Given an information source associated with an inherently unstable, rapidly-acting developmental control system—‘dual’ to it—an equivalence class algebra can be constructed by choosing different system origin states $a_0$ and defining the equivalence of two subsequent states at times $m,n>0$, written as $a_m,a_n$, by the existence of high-probability meaningful paths connecting them to the same origin point. Disjoint partition by equivalence class, analogous to orbit equivalence classes in dynamical systems, defines a symmetry groupoid associated with the cognitive process. As described, groupoids are deep generalizations of the group concept in which there is not necessarily a product defined for each possible element pair [14].

The equivalence classes define a set of cognitive dual information sources available to the inherently unstable development regulation system, creating a large groupoid, with each orbit corresponding to a transitive groupoid whose disjoint union is the full groupoid. Each subgroupoid is associated with its own dual information source, and larger groupoids will have richer dual information sources than smaller.

Let $X_{G_i}$ be the control system’s dual information source associated with the groupoid element $G_i$, and let Y be the information source associated with embedding ‘normal’ environmental variation that impinges on development.
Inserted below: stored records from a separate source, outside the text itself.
-- ==== Sys2Proof/Syntax.lean ====
section
/-!
DEFINITION. The 22 commands of SBCE, one constructor per row of the opcode map (30_encoding.md R83), each with its operand
fields at the width the format gives them (R74 to R81).
-/

namespace Sys2Proof

/-- A command with its operands. The order of the arguments is that of the assembler text (R88). -/
inductive Instr where
  /-- `NOP` (R100). -/
  | nop
  /-- `SRST`, soft reset (R101). -/
  | srst
  /-- `CLRERR`, acknowledge a latched error (R102). -/
  | clrerr
  /-- `RDCR n`, read control register `n` (R103). -/
  | rdcr (n : BitVec 8)
  /-- `KEYCLR`, empty the key (R104). -/
  | keyclr
  /-- `KEYPUSH d`, append a key byte (R105). -/
  | keypush (d : BitVec 8)
  /-- `LDIP idx, val`, write entry `idx` of IP (R106). -/
  | ldip (idx : BitVec 3) (val : BitVec 4)
  /-- `LDFP idx, val`, write entry `idx` of FP (R107). -/
  | ldfp (idx : BitVec 3) (val : BitVec 4)
  /-- `INIT`, the construction (R108). -/
  | init
  /-- `PERMIP`, BLK through IP (R124). -/
  | permip
  /-- `PERMFP`, BLK through FP (R125). -/
  | permfp
  /-- `PERMIPI`, BLK through the inverse of IP (R126). -/
  | permipi
  /-- `PERMFPI`, BLK through the inverse of FP (R127). -/
  | permfpi
  /-- `RDRK rnd, idx`, read a round-key byte (R145). -/
  | rdrk (rnd : BitVec 4) (idx : BitVec 3)
  /-- `ROUND rnd`, one round on BLK (R162). -/
  | round (rnd : BitVec 4)
  /-- `LDBLK idx, d`, write a byte of BLK (R179). -/
  | ldblk (idx : BitVec 3) (d : BitVec 8)
  /-- `RDBLK idx`, read a byte of BLK (R180). -/
  | rdblk (idx : BitVec 3)
  /-- `XFORM dir`, the block transform on BLK (R181). -/
  | xform (dir : BitVec 1)
  /-- `WRBUF addr, d`, write a byte of IBUF (R192). -/
  | wrbuf (addr : BitVec 16) (d : BitVec 8)
  /-- `SETLEN n`, set the length of the input (R193). -/
  | setlen (n : BitVec 16)
  /-- `RUN dir`, transform the input buffer into the output buffer (R194). -/
  | run (dir : BitVec 1)
  /-- `RDOBUF addr`, read a byte of OBUF (R195). -/
  | rdobuf (addr : BitVec 16)
  deriving DecidableEq, Repr

end Sys2Proof
end

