theorem permuteBlk_of_not_ready {s : State} (T : Table) (h : s.ready = false) :
    permuteBlk T s = .next (afterError .notReady s) :=
  (whenReady_eq s (afterOk 0 { s with blk := permute T s.blk })).trans (congrArg _ (afterWhenReady_of_not_ready h _))

/-- A pass through any table is refused while `READY` = 0. -/
theorem permuteBlk_refuses {s : State} (T : Table) (h : s.ready = false) :
    ∃ t, permuteBlk T s = .next t ∧ failsWith s t 3 0 :=
  ⟨_, permuteBlk_of_not_ready T h, failsWith_afterError .notReady s⟩

/-- A pass through a valid table gathers BLK and changes nothing else but the response. -/
theorem permuteBlk_gathers {s : State} {T : Table} (hready : s.ready = true) (hT : validTable T) :
    ∃ t, permuteBlk T s = .next t ∧ (∀ i : Fin 8, s.blk[T[i].toNat - 1]? = some t.blk[i]) ∧ sameBytes s t ∧
      t = { s with blk := t.blk, resp := some ⟨0, 0⟩ } :=
  ⟨_, permuteBlk_of_ready T hready, getElem?_position_eq_permute hT s.blk, sameBytes_of_memory rfl rfl rfl, rfl⟩

/-- Settles O24: `PERMIP` and `PERMFP` are the pass of BLK through IP and through FP. -/
theorem permutationsGatherThroughTheTables : Obligations.PermutationsGatherThroughTheTables :=
  ⟨rfl, rfl, fun s h => ⟨permuteBlk_refuses s.ip h, permuteBlk_refuses s.fp h⟩,
    fun _ h => ⟨permuteBlk_gathers h, permuteBlk_gathers h⟩⟩

/-! ## The inverse law (R123) -/

/-- A Block or a table is determined by its eight elements. -/
theorem ext_offsets {α : Type} {v w : Vector α 8} (h : ∀ i : Fin 8, v[i] = w[i]) : v = w :=
  Vector.ext fun i hi => h ⟨i, hi⟩

/-- Permuting with the inverse table puts byte `i` at the offset that entry `i` names. -/
theorem getElem_permute_invertTable (T : Table) (h : validTable T) (B : Block) (i : Fin 8) :
    (permute (invertTable T h) B)[sourceOffset T h i] = B[i] := by
  rw [getElem_permute_valid _ (validTable_invertTable T h)]
  exact congrArg (fun k : Fin 8 => B[k]) (sourceOffset_invertTable T h i)

/-- Permuting with the inverse table undoes the table. -/
theorem permute_invertTable_permute (T : Table) (h : validTable T) (B : Block) :
    permute (invertTable T h) (permute T B) = B := by
  refine ext_offsets fun p => ?_
  obtain ⟨i, rfl⟩ := sourceOffset_surjective T h p
  rw [getElem_permute_invertTable, getElem_permute_valid T h]

/-- Permuting with the table undoes the inverse table. -/
theorem permute_permute_invertTable (T : Table) (h : validTable T) (B : Block) :
    permute T (permute (invertTable T h) B) = B :=
  ext_offsets fun i => by rw [getElem_permute_valid T h, getElem_permute_invertTable]

/-- A valid table's entry is the offset it names, counted from 1. -/
theorem ofNat_sourceOffset_succ (T : Table) (h : validTable T) (i : Fin 8) :
    BitVec.ofNat 4 ((sourceOffset T h i).val + 1) = T[i] := by
  have hpos : 1 ≤ T[i].toNat ∧ T[i].toNat ≤ 8 := h.1 i
  have hsucc : (sourceOffset T h i).val + 1 = T[i].toNat := Nat.sub_add_cancel hpos.1
  rw [hsucc, BitVec.ofNat_toNat, BitVec.setWidth_eq]

/-- The inverse of the inverse: its entry `i` is the position of the offset that the inverse table sends to `i`. -/
theorem invertTable_invertTable (T : Table) (h : validTable T) (h' : validTable (invertTable T h)) :
    invertTable (invertTable T h) h' = T := by
  refine ext_offsets fun i => ?_
  have hentry := getElem_invertTable (invertTable T h) h' (sourceOffset T h i)
  simp only [sourceOffset_invertTable] at hentry
  exact hentry.trans (ofNat_sourceOffset_succ T h i)

/-- Settles O26: the offsets that the table and its inverse name undo each other. -/
theorem inverseTableUndoesTheTable : Obligations.InverseTableUndoesTheTable := fun T h =>
  ⟨fun B => ⟨permute_invertTable_permute T h B, permute_permute_invertTable T h B⟩,
    validTable_invertTable T h, invertTable_invertTable T h _⟩

end Sys2Proof.Machine

/-!
# The key schedule (42_key_schedule.md)

`RDRK` and the byte of a round key that it reads (R140, R145).
-/

namespace Sys2Proof.Machine

/-- The word of a command that selects a byte of a round key (format R, R80). -/
theorem opWord_or_roundKeyByte (op : BitVec 8) (rnd : BitVec 4) (idx : BitVec 3) :
    opWord op ||| fieldAt rnd 16 ||| fieldAt idx 8 =
      opWord op + rnd.setWidth 32 * 0x10000 + idx.setWidth 32 * 0x100 := by
  rw [opWord_or_fieldAt_or_fieldAt op rnd idx (by decide) (by decide), fieldAt_eq_mul rnd, fieldAt_eq_mul idx]
  rfl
Again, Wallace [4] details how environmental regularities imply the existence of an environmental information source that, for humans, particularly includes cultural and socioeconomic factors (e.g., Wallace 2015).

We again build a ‘free energy’ Morse Function. Let $H(X_{G_i},Y)\equiv H_{G_i}$ be the joint uncertainty of the two information sources. A Boltzmann-like pseudoprobability is written as

$$P\left[H_{G_i}\right]=\frac{exp[-H_{G_i}/\mathcal{T}]}{{\sum }_{j}exp[-H_{G_j}/\mathcal{T}]}$$

(18)

Again, $\mathcal{T}$ is the ‘temperature’ from Equation (8), via the $\widehat{\rho }$ of Equation (7), and the sum is over the different possible cognitive modes of the full system, characterized by the groupoid inherent to the developmental trajectory of Figure 1.
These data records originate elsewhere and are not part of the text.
-- ==== Sys2Proof/Machine/Ops.lean ====
section
/-! DEFINITION. The named operations over the state: the bytes of the host window, the environment of a step, the
acceptance and the completion of an operation, a failure and where it ends, block reset, and the host window. -/

namespace Sys2Proof.Machine

/-! ## Bytes of the host window -/

/-- The byte at an offset; one not listed reads as 0x00 (R19, R20). -/
def Memory.read : Memory → Nat → Byte
  | [], _ => 0#8
  | (k, v) :: m, a => if k = a then v else Memory.read m a

/-- Write one byte and keep the canonical form. -/
def Memory.write : Memory → Nat → Byte → Memory
  | [], a, v => if v = 0#8 then [] else [(a, v)]
  | (k, w) :: m, a, v =>
    if a < k then (if v = 0#8 then (k, w) :: m else (a, v) :: (k, w) :: m)
    else if a = k then (if v = 0#8 then m else (a, v) :: m)
    else (k, w) :: Memory.write m a v

/-- Write bytes at consecutive offsets: a byte-string register holds its byte `i` at offset `base + i` (R19). -/
def Memory.writeBytes : Memory → Nat → List Byte → Memory
  | m, _, [] => m
  | m, a, b :: bs => Memory.writeBytes (Memory.write m a b) (a + 1) bs

/-- Base offset of ID_PRODUCT_RAW (R20). -/
def idRawBase : Nat := 0x050
/-- Base offset of ID_PRODUCT (R20). -/
def idProductBase : Nat := 0x060
/-- Base offset of ID_SERIAL (R20). -/
def idSerialBase : Nat := 0x070
/-- Base offset of RESP (R20). -/
def respBase : Nat := 0x800

/-- The byte-string registers after a completion: the identity strings left-aligned, the response bytes, every other
byte 0x00 (R26, R28). -/
def windowImage (ident : Option Identity) (resp : List Byte) : Memory :=
  let ids : Memory := match ident with
    | some i => Memory.writeBytes (Memory.writeBytes (Memory.writeBytes [] idRawBase i.raw) idProductBase i.product)
        idSerialBase i.serial
    | none => []
  Memory.writeBytes ids respBase resp

/-! ## The environment of a step -/

/-- The draw of the next step: the script's next one, else a free one. -/
def State.nextDraw (s : State) : Draw :=
  match s.script with
  | d :: _ => d
  | [] => Config.freeDraw s.drawCount

/-- The state with its next draw taken. -/
def State.dropDraw (s : State) : State :=
  match s.script with
  | _ :: ds => { s with script := ds }
  | [] => { s with drawCount := s.drawCount + 1 }

/-- Bytes from the sensor: appended to `rx` in arrival order while the stream is open, lost while it is closed (R37).
A FIFO of a bounded depth treats a byte that meets it full as RX_OVERFLOW says (I10, I11). -/
def State.arrive (s : State) (bs : List Byte) : State :=
  if s.stream.isOpen then
    match s.params.rxFifoDepth with
    | none => { s with rx := s.rx ++ bs }
    | some n =>
      match s.params.rxOverflow with
      | .dropNewest => { s with rx := s.rx ++ bs.take (n - s.rx.length) }
      | .dropOldest => { s with rx := (s.rx ++ bs).drop ((s.rx ++ bs).length - n) }
      | .stall =>
        { s with
          rx := s.rx ++ (s.held ++ bs).take (n - s.rx.length)
          held := (s.held ++ bs).drop (n - s.rx.length) }
  else s

/-- What the environment does before a step acts: time passes, bytes arrive. -/
def State.environment (s : State) : State :=
  { s.dropDraw with now := s.now + s.nextDraw.elapsed }.arrive s.nextDraw.arrivals

/-! ## Acceptance and completion -/

/-- The sequencer at the first step of an operation (R33). -/
def startRun (op : BitVec 4) (todo : List Act) : Run :=
  { op := op, todo := todo, buf := [], value := 0#16, words := [], ident := none, ftw := false }

/-- Acceptance of the request word `q` (R33). The result registers other than the STATUS fields keep their values. -/
def State.accept (s : State) (q : Word) (todo : List Act) : State :=
  { s with
    opreq := q
    lastOp := opField q
    done := false
    result := false
    valid := false
    ftWarn := false
    reject := false
    err := .noError
    reason := .ok
    seq := some (startRun (opField q) todo) }

/-- Completion: the result registers change all together, BUSY falls, DONE rises, and `seq` is IDLE (R24, R34). -/
def State.commit (s : State) (rep : Report) (ftWarn : Bool) : State :=
  { s with
    done := true
    result := rep.result
    valid := rep.valid
    ftWarn := ftWarn
    err := rep.err
    reason := rep.reason
    rdata := rep.rdata
    failAddr := rep.failAddr
    respLen := BitVec.ofNat 32 rep.resp.length
    idLens := match rep.ident with
      | some i => idLensWord i
      | none => 0#32
    win := windowImage rep.ident rep.resp
    seq := none }

/-- Completion with Pass (R34, R263). -/
def State.pass (s : State) (r : Run) : State := s.commit (passReport r) (reportedFtWarn r)

/-- Completion with Fail (R34, R263). -/
def State.completeFail (s : State) (r : Run) (f : Failure) : State := s.commit (failReport f) (reportedFtWarn r)

/-! ## A failure and where it ends (R265 to R268) -/

/-- Where a failure ends: at the test of a poll's attempt, which sleeps and tries again (R202), or at the end of a
non-fatal part (R268); the flag says that the part was fullReset's flashTest. `none`: nothing stops it, and the
operation fails. The positions passed over are not run (R266). -/
def unwind : List Act → Option (List Act × Bool)
  | [] => none
  | .pollTest p start :: rest => some (.sleep p.interval :: .pollCheck p start :: rest, false)
  | .leave g :: rest => some (rest, g == .flashTest)
  | _ :: rest => unwind rest

/-- The sequencer goes on with `r`. -/
def State.goOn (s : State) (r : Run) : State := { s with seq := some r }

/-- A failure of the running operation `r`, whose positions still ahead are `r.todo`: the one operation by which every
error of the spec is taken (R265). Where something stops it, the bytes read so far are discarded (R138); else the
operation completes with it (R263, R266). -/
def State.failWith (s : State) (r : Run) (f : Failure) : State :=
  match unwind r.todo with
  | some (todo, isFlashTest) => s.goOn { r with todo := todo, buf := [], ftw := r.ftw || isFlashTest }
  | none => s.completeFail r f

/-- A request refused without a step of the sequencer: an illegal word (R102). -/
def State.refuse (s : State) (q : Word) : State :=
  (s.accept q []).completeFail (startRun (opField q) []) .refused

/-! ## Block reset -/

/-- Block reset (R301, R302). The time base, the parameters and the model's inputs stay; the stream is released. Of the
bytes the transmitter still held, the first `sends` reach the sensor (I6). -/
def State.blockReset (s : State) (sends : Nat) : State :=
  { State.reset with
    now := s.now
    tx := s.tx.take (s.tx.length - s.txPending + sends)
    params := s.params
    host := s.host
    meddle := s.meddle
    script := s.script
    drawCount := s.drawCount }

/-! ## The host window (R19, R20) -/

/-- Word index of OPREQ. -/
def opreqIndex : BitVec 10 := 0#10

/-- Four bytes of the window as a little-endian word (R19). -/
def State.windowWord (s : State) (offset : Nat) : Word :=
  wordOfBytes (s.win.read offset) (s.win.read (offset + 1)) (s.win.read (offset + 2)) (s.win.read (offset + 3))

/-- The registers at word indexes 0x00 to 0x10, in the order of their offsets (R20). -/
def State.registers (s : State) : List Word :=
  [s.opreq, s.statusWord, 0#16 ++ s.rdata, s.failAddrWord, s.cfgBaud, s.cfgReadTimeout, s.cfgPort, s.respLen] ++
    s.cmds.toList ++ [s.idLens]

/-- The word index `n` belongs to a byte-string register: ID_PRODUCT_RAW, ID_PRODUCT, ID_SERIAL or RESP (R20). -/
def inByteString (n : Nat) : Bool :=
  (decide (0x14 ≤ n) && decide (n < 0x20)) || (decide (0x200 ≤ n) && decide (n < 0x3FE))

/-- The word the host reads at offset `4 * index` (R19, R20). An offset that R20 does not list reads 0. -/
def State.hostRead (s : State) (index : BitVec 10) : Word :=
  if inByteString index.toNat then s.windowWord (4 * index.toNat) else s.registers.getD index.toNat 0#32

/-- A host write to a register other than OPREQ while no operation runs: CFG_BAUD, CFG_READ_TIMEOUT, CFG_PORT and CMD0
to CMD7 take the word; a read-only register and an offset that R20 does not list ignore it (R19, R20, R23). -/
def State.writeConfig (s : State) (index : BitVec 10) (v : Word) : State :=
  if index = 0x04#10 then { s with cfgBaud := v }
  else if index = 0x05#10 then { s with cfgReadTimeout := v }
  else if index = 0x06#10 then { s with cfgPort := v }
  else if 0x08 ≤ index.toNat ∧ index.toNat < 0x10 then { s with cmds := s.cmds.setIfInBounds (index.toNat - 0x08) v }
  else s

/-- A write to OPREQ while an operation runs: dropped, and REJECT rises at once (R35, R272). -/
def State.rejectRequest (s : State) : State := { s with reject := true }

/-- A host write while an operation runs: OPREQ as R35 says, every other one ignored (R23). -/
def State.writeBusy (s : State) (index : BitVec 10) (_v : Word) : State :=
  if index = opreqIndex then s.rejectRequest else s

end Sys2Proof.Machine
end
A new Morse Function $\mathcal{F}$ is defined by

$$exp[-\mathcal{F}/\mathcal{T}]\equiv \sum _{j}exp[-H_{G_j}/\mathcal{T}]$$

(19)

Given the inherent developmental groupoid as a generalization of the simpler symmetry group, again it is possible to invoke an extension of Landau’s picture of phase transition [16]. To reiterate, in Landau’s ‘spontaneous symmetry breaking’, phase transitions driven by temperature changes occur as alteration of system symmetry, with higher energies at higher temperatures being more symmetric.

For this model, the shift between symmetries is highly punctuated in $\mathcal{T}$ under the Data Rate Theorem for unstable control systems. Typically, there are only a very limited number of possible phases, which may or may not coexist under particular circumstances. For example, Wallace [9] argues that comorbid autism spectrum and schizophrenoform disorders represent the simultaneous presence of two such ‘condensations’ affecting the recruitment of lower-level neural modules into the ongoing stream of high-order real-time cognitive function.
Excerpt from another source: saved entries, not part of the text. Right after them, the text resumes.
-- ==== Sys2Proof/Certificates/Slice0/Obligations.lean ====
section
/-! DEFINITION. The statements for the provers, from the numbered rules of the spec. A statement about a request is about
an idle block; `State.Calm` says that the platform, the host and the clock do nothing of their own at the steps the
request takes, and the FIFO of the state holds the sensor's answers; `State.Completes` says what happens at each step
instead, failures included. -/

open Sys2Proof Sys2Proof.Machine

/-! ## Encodings -/

/-- Decoding the word of a well-formed instruction in its format gives the instruction back, for every instruction and
every operand (R91, R94, R95, R99, R100). -/
def Obligations.DecodeEncodeAgree : Prop :=
  ∀ i : Instr, i.wellFormed = true → decodeAs i.format (encode i) = .ok i

/-- Every word has its instruction: every 32-bit word is a request word, which decodes to a well-formed request whose word
it is, ignored bits and all (R91, R92, R101); every Command is one frame row of the opcode table, whose word is
`LEN << 24 | B1 << 16 | B2 << 8 | 0x0D` (R97, R100). -/
def Obligations.EveryWordEncodesBack : Prop :=
  (∀ w : Word, (decodeRequest w).wellFormed = true ∧ (decodeRequest w).format = .opreq ∧
    encode (decodeRequest w) = w) ∧
  (∀ c : Command, (commandInstr c).wellFormed = true ∧ (commandInstr c).format = .cmd ∧
    encode (commandInstr c) = c.len ++ c.b1 ++ c.b2 ++ 0x0D#8)

/-- R101: a request word is illegal (it decodes to the reserved request, which is refused) exactly when OP = 0x0, or
RSV ≠ 0, or OP = SEND_COMMANDS with A > 8. -/
def Obligations.IllegalRequestWords : Prop :=
  ∀ w : Word, decodeRequest w = .reservedOp0 w ↔
    w.extractLsb' 0 4 = 0x0#4 ∨ w.extractLsb' 5 3 ≠ 0#3 ∨
      (w.extractLsb' 0 4 = 0x4#4 ∧ 8 < (w.extractLsb' 8 8).toNat)

/-- Ten words of the spec's own tables, seven requests, two command words and a response, decode to the instructions they
stand for; a command word whose last byte is not the terminator 0x0D is refused (R94, R95, R99, R100, 95_test_vectors.md section 2.1). -/
def Obligations.SpecWordsDecode : Prop :=
  decodeRequest 0x00000A16#32 = .readRegisterWord 0x0000 0x0A 1#1 ∧
  decodeRequest 0xFFFFFF06#32 = .readRegisterWord 0xFFFF 0xFF 0#1 ∧
  decodeRequest 0x04000A03#32 = .sendCommand 0x04 0x00 0x0A 0#1 ∧
  decodeRequest 0x00000804#32 = .sendCommands 0x0000 0x08 0#1 ∧
  decodeRequest 0x00000904#32 = .reservedOp0 0x00000904#32 ∧
  decodeRequest 0x1B58000B#32 = .waitUntilReady 7000#16 0x00 0#1 ∧
  decodeRequest 0x0000001E#32 = .fullReset 0#24 1#1 ∧
  decodeAs .cmd 0x0083020D#32 = .ok .wrModeExit ∧
  decodeAs .cmd 0x0402000D#32 = .ok .rdModeMsc ∧
  decodeAs .cmd 0x0083020A#32 = .error .noTerminator ∧
  decodeBytes .rsp4 [0x0A, 0x04, 0x00, 0x0D] = .ok (.readResponse 0x0A 0x04 0x00 0x0D)

/-! ## The machine -/

/-- A step runs the instruction that the block is at: the request the host writes to the idle block's OPREQ, the frame
the running operation sends next, the response its parser takes next. At any other position of a running operation the
step is one step of the sequencer. That a frame and a response are instructions of their own is the model's choice (log
entry 2). -/
def Obligations.StepRunsTheDecodedInstruction : Prop :=
  (∀ (s : State) (v : Word) (h : List HostAccess) (i : Instr), s.seq = none → s.host = .write 0#10 v :: h →
    decodeAs .opreq v = .ok i → step s = exec i { s with host := h }) ∧
  (∀ (s : State) (r : Run) (c : Command) (rep : Byte) (rest : List Act) (i : Instr), s.seq = some r →
    r.todo = .frame c rep :: rest → decodeAs .cmd (commandWord c) = .ok i → step s = exec i s) ∧
  (∀ (s : State) (r : Run) (rep : Byte) (rest : List Act) (i : Instr), s.seq = some r → r.todo = .parse rep :: rest →
    decodeBytes .rsp4 r.buf = .ok i → step s = exec i s) ∧
  (∀ (s : State) (r : Run), s.seq = some r →
    (∀ c rep rest, r.todo ≠ .frame c rep :: rest) → (∀ rep rest, r.todo = .parse rep :: rest → r.buf.length < 4) → step s = .next s.tick)

/-- R301: every piece of the block's state has its reset value, right after reset and after a block reset at any state;
the time base is not reset. -/
def Obligations.BlockResetValues : Prop :=
  ∀ (s : State) (k : Nat) (t : State), (t = State.reset ∨ t = s.blockReset k) →
    t.opreq = 0#32 ∧ t.statusWord = 0#32 ∧ t.rdata = 0#16 ∧ t.failAddrWord = 0#32 ∧ t.cfgBaud = 460800#32 ∧
    t.cfgReadTimeout = 3000#32 ∧ t.cfgPort = 0#32 ∧ t.respLen = 0#32 ∧ t.cmds = Vector.replicate 8 0#32 ∧
    t.idLens = 0#32 ∧ t.win = [] ∧ (∀ a, t.win.read a = 0x00#8) ∧ t.seq = none ∧ t.busy = false ∧
    t.stream = { isOpen := false, timeout := 3000#32, baud := 460800#32, port := 0#32 } ∧ t.rx = [] ∧
    (s.blockReset k).now = s.now

/-- R302: a block reset at a step of a running operation ends the operation at once, with the reset values and no
completion; a block reset of the idle block, as a step, leaves the same reset values. Either leaves of the TX trace what
the sensor got: at most the bytes not flushed yet are missing (that all of those may be missing is the model's choice, log
entry 7). -/
def Obligations.ResetEndsTheOperation : Prop :=
  (∀ (s : State) (m : List BusyAccess), s.busy = true → s.meddle = .reset :: m →
    ∃ t, step s = .next t ∧ s.resetTo t ∧ t.meddle = m ∧ t.host = s.host) ∧
  (∀ (s : State) (h : List HostAccess), s.seq = none → s.host = .reset :: h →
    ∃ t, step s = .next t ∧ s.resetTo t ∧ t.meddle = s.meddle ∧ t.host = h)

/-- The mapping of R263 with the completion of R34, for Pass and for Fail: BUSY falls and DONE rises; RESULT, REASON, ERR
and FAIL_ADDR; FT_WARN is `ftw` for FULL_RESET and 0 for every other operation (R27, R226). After a Pass VALID and RDATA
are those of READ_REGISTER_WORD, or VALID, ID_LENS and the identity registers those of DETECT_IDENTITY, or RESP_LEN and
RESP those of SEND_COMMAND and SEND_COMMANDS (a response of at most 2040 bytes, strings of at most 16); each of them is 0
where the operation has no such value, and after a Fail (R25, R26, R28). -/
def Obligations.CompletionMapping : Prop :=
  (∀ (s : State) (r : Run), let t := s.pass r
    t.result = true ∧ t.reason = .ok ∧ t.err = .noError ∧ t.failAddrWord = 0#32 ∧ t.busy = false ∧ t.done = true ∧
    (t.ftWarn = true ↔ r.op = 14#4 ∧ r.ftw = true) ∧
    (t.valid = true ↔ r.op = 6#4 ∨ (r.op = 7#4 ∧ r.ident ≠ none)) ∧
    (r.op = 6#4 → t.rdata = r.value) ∧ (r.op ≠ 6#4 → t.rdata = 0#16) ∧
    (r.op = 3#4 ∨ r.op = 4#4 → r.buf.length ≤ 2040 →
      t.respLen.toNat = r.buf.length ∧ ∀ k, k < 2040 → t.win.read (0x800 + k) = r.buf.getD k 0x00#8) ∧
    (r.op ≠ 3#4 → r.op ≠ 4#4 → t.respLen = 0#32 ∧ ∀ k, k < 2040 → t.win.read (0x800 + k) = 0x00#8) ∧
    (∀ i, r.op = 7#4 → r.ident = some i → i.fits →
      t.idLens = 0#8 ++ BitVec.ofNat 8 i.serial.length ++ BitVec.ofNat 8 i.product.length ++ BitVec.ofNat 8 i.raw.length ∧
      ∀ k, k < 16 → t.win.read (0x050 + k) = i.raw.getD k 0x00#8 ∧ t.win.read (0x060 + k) = i.product.getD k 0x00#8 ∧
        t.win.read (0x070 + k) = i.serial.getD k 0x00#8) ∧
    (r.op ≠ 7#4 ∨ r.ident = none → t.idLens = 0#32 ∧ ∀ a, 0x050 ≤ a → a < 0x080 → t.win.read a = 0x00#8)) ∧
  (∀ (s : State) (r : Run) (f : Failure), let t := s.completeFail r f
    t.result = false ∧ t.valid = false ∧ t.rdata = 0#16 ∧ t.respLen = 0#32 ∧ t.idLens = 0#32 ∧ t.win = [] ∧
    t.busy = false ∧ t.done = true ∧ (t.ftWarn = true ↔ r.op = 14#4 ∧ r.ftw = true) ∧
    (∀ k a, f = .transport k (some a) → t.reason = .transport ∧ t.err = .transport k ∧
      t.failAddrWord = 0#23 ++ 1#1 ++ a) ∧
    (∀ k, f = .transport k none → t.reason = .transport ∧ t.err = .transport k ∧ t.failAddrWord = 0#32) ∧
    (f = .pollExpired → t.reason = .pollExpired ∧ t.err = .noError ∧ t.failAddrWord = 0#32) ∧
    (f = .verifyFlagSet → t.reason = .verifyFlagSet ∧ t.err = .noError ∧ t.failAddrWord = 0#32) ∧
    (f = .notConfirmed → t.reason = .notConfirmed ∧ t.err = .noError ∧ t.failAddrWord = 0#32) ∧
    (f = .refused → t.reason = .refused ∧ t.err = .illegalOp ∧ t.failAddrWord = 0#32) ∧
    (f = .decode → t.reason = .decode ∧ t.err = .noError ∧ t.failAddrWord = 0#32))

/-- The word the host reads at STATUS has the fields of R21, its OPEN bit the stream's flag (R22), with the ten codes of
R261 in ERR and the seven of R262 in REASON, and its reserved bits read 0. At the other word indexes of R20 the host reads
OPREQ, RDATA with [31:16] = 0, FAIL_ADDR with FAIL_VALID in bit 8 (R29), CFG_BAUD, CFG_READ_TIMEOUT, CFG_PORT, RESP_LEN,
CMD0 to CMD7 and ID_LENS; in a byte-string register it reads little-endian words, the byte of the lowest offset in [7:0]
(R19). -/
def Obligations.StatusWordLayout : Prop :=
  ∀ s : State,
    s.hostRead 0x01#10 = s.statusWord ∧
    s.statusWord.getLsbD 0 = s.busy ∧ s.statusWord.getLsbD 1 = s.done ∧ s.statusWord.getLsbD 2 = s.result ∧
    s.statusWord.getLsbD 3 = s.valid ∧ s.statusWord.getLsbD 4 = s.stream.isOpen ∧ s.statusWord.getLsbD 5 = s.ftWarn ∧
    s.statusWord.getLsbD 6 = s.reject ∧ s.statusWord.getLsbD 7 = false ∧
    s.statusWord.extractLsb' 8 4 = (match s.err with
      | .noError => 0#4
      | .transport .connNotFound => 1#4
      | .transport .connPermissionDenied => 2#4
      | .transport .connOther => 3#4
      | .transport .timeout => 4#4
      | .transport .protocol => 5#4
      | .transport .io => 6#4
      | .transport .notOpen => 7#4
      | .transport .alreadyOpen => 8#4
      | .illegalOp => 9#4) ∧
    s.statusWord.extractLsb' 12 4 = (match s.reason with
      | .ok => 0#4
      | .transport => 1#4
      | .pollExpired => 2#4
      | .verifyFlagSet => 3#4
      | .notConfirmed => 4#4
      | .refused => 5#4
      | .decode => 6#4) ∧
    s.statusWord.extractLsb' 16 4 = s.lastOp ∧ s.statusWord.extractLsb' 20 12 = 0#12 ∧
    s.hostRead 0x00#10 = s.opreq ∧ s.hostRead 0x02#10 = 0#16 ++ s.rdata ∧
    (∀ a, s.failAddr = some a → s.hostRead 0x03#10 = 0#23 ++ 1#1 ++ a) ∧
    (s.failAddr = none → s.hostRead 0x03#10 = 0#32) ∧
    s.hostRead 0x04#10 = s.cfgBaud ∧ s.hostRead 0x05#10 = s.cfgReadTimeout ∧ s.hostRead 0x06#10 = s.cfgPort ∧
    s.hostRead 0x07#10 = s.respLen ∧ (∀ k : Fin 8, s.hostRead (BitVec.ofNat 10 (0x08 + k)) = s.cmds[k]) ∧
    s.hostRead 0x10#10 = s.idLens ∧
    ∀ i : BitVec 10, ((0x14 ≤ i.toNat ∧ i.toNat ≤ 0x1F) ∨ (0x200 ≤ i.toNat ∧ i.toNat ≤ 0x3FD)) →
      ∀ k, k < 4 → (s.hostRead i).extractLsb' (8 * k) 8 = s.win.read (4 * i.toNat + k)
More generally, then, reduction in $\mathcal{T}$ can lead to punctuated decline in the complexity of cognitive process possible within the developmental control system, driving it into a ‘ground state’ (or states) collapse in which essential systems fail to develop normally.

Again, the essential feature is the integrated environmental insult $\widehat{\rho }$ constructed as a scalar projection of a complicated matrix of interacting ‘toxic’ modes. Most of the topology of the inherently unstable developmental system has been factored out so that $\widehat{\rho }(r_1,...,r_m)$ remains the only possible index of the rate of topological information generation for the DRT. Thus, in Equations (18) and (19), $\mathcal{T}\left(\widehat{\rho }\right)$ is again the driving parameter. Again, more complicated, higher dimensional ‘tangent spaces’ can be constructed from the $r_i$ at the cost of the standard mathematical overhead associated with differential geometry.

Increasing $\widehat{\rho }$ is equivalent to lowering the ‘temperature’ $\mathcal{T}$, and the system passes from high symmetry ‘free flow’ to different forms of ‘crystalline’ structure—broken symmetries representing the punctuated onset of significant developmental failure characteristic of different systems.

Sufficient conditions for the intractability—stability—of pathological low $\mathcal{T}$ ‘condensates’ can be explored using the methods of Wallace [23].

5. Discussion and Conclusions

In a sense, the underlying argument is by abduction from recent advances in evolutionary theory: West-Eberhard [5,6] sees development as a key, but often poorly appreciated, element of evolutionary process, in that a new input, whether it comes from a genome, like a mutation or from the external environment, like a temperature change, a pathogen, or a parental opinion, has a developmental effect only if the preexisting phenotype can respond. A novel input causes a reorganization of the phenotype, a ‘developmental recombination’ in which phenotypic traits are expressed in new or distinctive combinations during ontogeny, or undergo correlated quantitative changes in dimensions. Developmental recombination can result in evolutionary divergence at all levels of organization.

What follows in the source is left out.